GingerAndLemonn · 30/08/2022 22:36

Like I said, I’m not stupid I can see with my own eyes their relationship. She calls him daddy, he calls her his daughter, they are very much bonded and love each other.

Not at all saying that how all step parents should be but the people in here saying they actively dislike their step children are just crap people. Don’t prioritise getting laid over an actual human beings right to grow up feeling wanted.

GingerAndLemonn · 30/08/2022 22:37

AnneLovesGilbert · 30/08/2022 22:35

I always admire the hypocrisy of people who’d never be a step parent but expect the Earth from their partner or spouse. Excellent.

its not hypocritical at all. Hypocritical would be expecting my husband to be an amazing step parent whilst being a shitty one myself. I’ve chosen not to ever be one. I wouldn’t want to be responsible for fucking some kids life up intentionally or not.

mondaytosunday · 30/08/2022 22:39

There has been a number of these threads recently. I have two stepkids who lived with us from pretty early on in our relationship. They were 12 and 14 when we married. I am fond of them but that's it. I don't feel any guilt about that. I have tried to maintain a relationship with them (they are now in their 30s) though their dad died quite a few years ago, mainly for the sake of my son. But they have not stepped up to support him, even though they complained their extended family did not step up to support them when their father died. He is now the same age as they were at the time. I have told them he could use some help but deaf ears. This has changed my feelings for them.
One usually has unconditional love for their own children, but I've never met anyone who felt the same about their stepchildren.

pitchforksandflamethrowers · 30/08/2022 22:43

Anyone seen that rule book knocking around and their crystal ball 🔮 I seem to have misplaced mine....
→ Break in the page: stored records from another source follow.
-- ==== Sys2Proof/Tests/Slice0.lean ====
section
/-! SUPPORT. Tests: an ill-formed term for each check of WellFormed, worked examples of the spec, and, for every statement with
hypotheses, a witness that meets the hypotheses of each of its clauses. -/
open Sys2Proof Sys2Proof.Machine
namespace Sys2Proof.Tests
set_option maxRecDepth 10000
set_option Elab.async false

/-! ### Well-formedness: each check refuses an ill-formed term -/

theorem test_wf_accepts : Instr.wf (.closeSession 1 (2 ^ 32 - 1)) = true ∧ Instr.wf .resetNRelease = true := by decide
theorem test_wf_word : Instr.wf (.closeSession 1 (2 ^ 32)) = false := by decide
theorem test_wf_u16 : Instr.wf (.rateLimitPeriodEnd (2 ^ 16) 0) = false := by decide
theorem test_wf_u8 : Instr.wf (.readReq 0 1 0x1100 256 []) = false := by decide
theorem test_wf_words : Instr.wf (.readReq 0 1 0x1100 1 [2 ^ 32]) = false ∧
    Instr.wf (.writeReq 0 1 0x1100 1 (List.replicate 256 0)) = false := by decide +kernel
theorem test_wf_s32 : Instr.wf (.preEmphasis 0 1 0 0 (2 ^ 31)) = false := by decide
theorem test_wf_phase : Instr.wf (.pfcRefresh 0 10000000) = false := by decide
theorem test_wf_times : Instr.wf (.pfcFrameRx 0 0 [1, 2] 0) = false := by decide
theorem test_wf_length : Instr.wf (.openSession 1 [1, 2] 3 []) = false := by decide
theorem test_wf_meas : Instr.wf (.calRoundEnd 0 [{ conv := 8, slice := 0 }]) = false := by decide
theorem test_wf_errors : Instr.wf (.agcSlewUpdate 0 [1, 2, 3] true) = false := by decide
theorem test_wf_bar0 : Instr.wf (.bar0RegisterWrite 6 0) = false ∧ Instr.wf (.bar0RegisterWrite 65536 0) = false := by decide
theorem test_wf_address : Instr.wf (.uandatenDatagramRx (2 ^ 128) 0 false []) = false := by decide
theorem test_wf_short (l : List Byte) (h : l.length = 2 ^ 24) : Instr.wf (.clientFrameRx 0 l false 0 0) = false := by
  simp [Instr.wf, isShort, h]
theorem test_wf_boundary : Instr.wf (.tickBoundary { reaches := [{ r := 4 }] }) = false ∧
    Instr.wf (.tickBoundary { frames := [{ r := 0, g := 8 }] }) = false ∧
    Instr.wf (.tickBoundary { refOffsets := [(12, 0)] }) = false ∧ Instr.wf (.tickBoundary { lanes := [⟨8, []⟩] }) = false ∧
    Instr.wf (.tickBoundary { berths := [(64, 0, 0, 0)] }) = false ∧ Instr.wf (.tickBoundary { pins := 65536 }) = false ∧
    Instr.wf (.tickBoundary { dmaNext := [(8, [])] }) = false ∧
    Instr.wf (.tickBoundary { lanes := [⟨0, [1024]⟩] }) = false := by decide
theorem test_wf_waits : Instr.wf (.engFence 0 0 9000) = false ∧ Instr.wf (.conversionSlot 0#16 { inject := some 96 } 0) = false := by
  decide

/-! ### Worked examples of the spec -/

/-- The map of the examples of chapters 8 and 9: 64 sub-carriers at code 13, rate 0.8333, outer code on. -/
def rated : MapC := ⟨1, 1, 1, 0, 64, List.replicate 64 13⟩
/-- 08, "Frame bits at the rated loading". -/
theorem test_frame_bits : rated.codewords = 1336 ∧ rated.tailBits = 18944 ∧ rated.streamBits = 34201600 ∧
    rated.rsWords = 6287 ∧ rated.frameBits = 32315180 := by decide +kernel
/-- 09, Table 9.1. -/
theorem test_frame_layout : rated.frameBytes = 4039397 ∧ rated.segmentBytes = 4039365 ∧ rated.fullSegments = 123 ∧
    rated.lastPayload = 6917 ∧ rated.segments = 124 ∧ rated.payload = 4037381 ∧ rated.cellSlots = 16820 := by decide +kernel
/-- 13, the nonce of segment 2 of the frame three ticks after T. -/
theorem test_nonce : segNonce [0x9C, 0x1E, 0x07, 0xA4] 1000 1003 2 =
    [0x9C, 0x1E, 0x07, 0xA4, 0, 0, 0, 0, 0, 0, 3, 2] := by decide +kernel
/-- 16, "Two encodings": VLD v1, 32(g4) and BR.NE g7, g0 back 22 words. -/
theorem test_two_encodings : engDecode 0xD0900010#32 = some (.vld 1 4 1) ∧
    engDecode 0x8380FFEA#32 = some (.br .ne 7 0 (BitVec.ofInt 15 (-22))) := by decide +kernel
/-- 10, "A mixed group": GROUP_LAYOUT of group 1 is 0x1102_0003. -/
theorem test_mixed_group : layoutValid 0x11020003 = true ∧ layoutValid 0x00000004 = true ∧ layoutValid 0x00000020 = false := by
  decide +kernel
/-- 03, "An authenticated staged write": H becomes 42 and the write joins the open window. -/
theorem test_staged_write :
    let s : State := { State.reset with
      agent.serving := true, core.windowOpen := true, start.started := true,
      agent.sessions := [(3, { isOpen := true, level := 1, hi := 41 })] }
    (match exec (.writeReq 3 42 0x201C 6 [12]) s with
      | .next t => decide (t.core.window = [⟨objKey 0x201C 6, 12⟩] ∧ (t.session 3).hi = 42 ∧ t.agent.lastReply.status = 0)
      | _ => false) = true := by decide +kernel
/-- A command at the front of the queue is the next step's; none is left after it. -/
theorem test_queue : (match step { State.reset with pending := [.tickMarkerSend] } with
    | .next t => decide (t.pending = []) | _ => false) = true := by decide +kernel
/-- The table gives no row bits: no word spells a command. -/
theorem test_no_words : decodeTableWord 16 0x1234 = none := by decide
SpaceshiptoMars · 31/08/2022 08:21

GingerAndLemonn · 30/08/2022 22:37

its not hypocritical at all. Hypocritical would be expecting my husband to be an amazing step parent whilst being a shitty one myself. I’ve chosen not to ever be one. I wouldn’t want to be responsible for fucking some kids life up intentionally or not.

You are young yet, my love. Wait another 20 years and your child will be telling you everything you got wrong with raising them. However wonderful you think you have been. It's simply the nature of parenting today.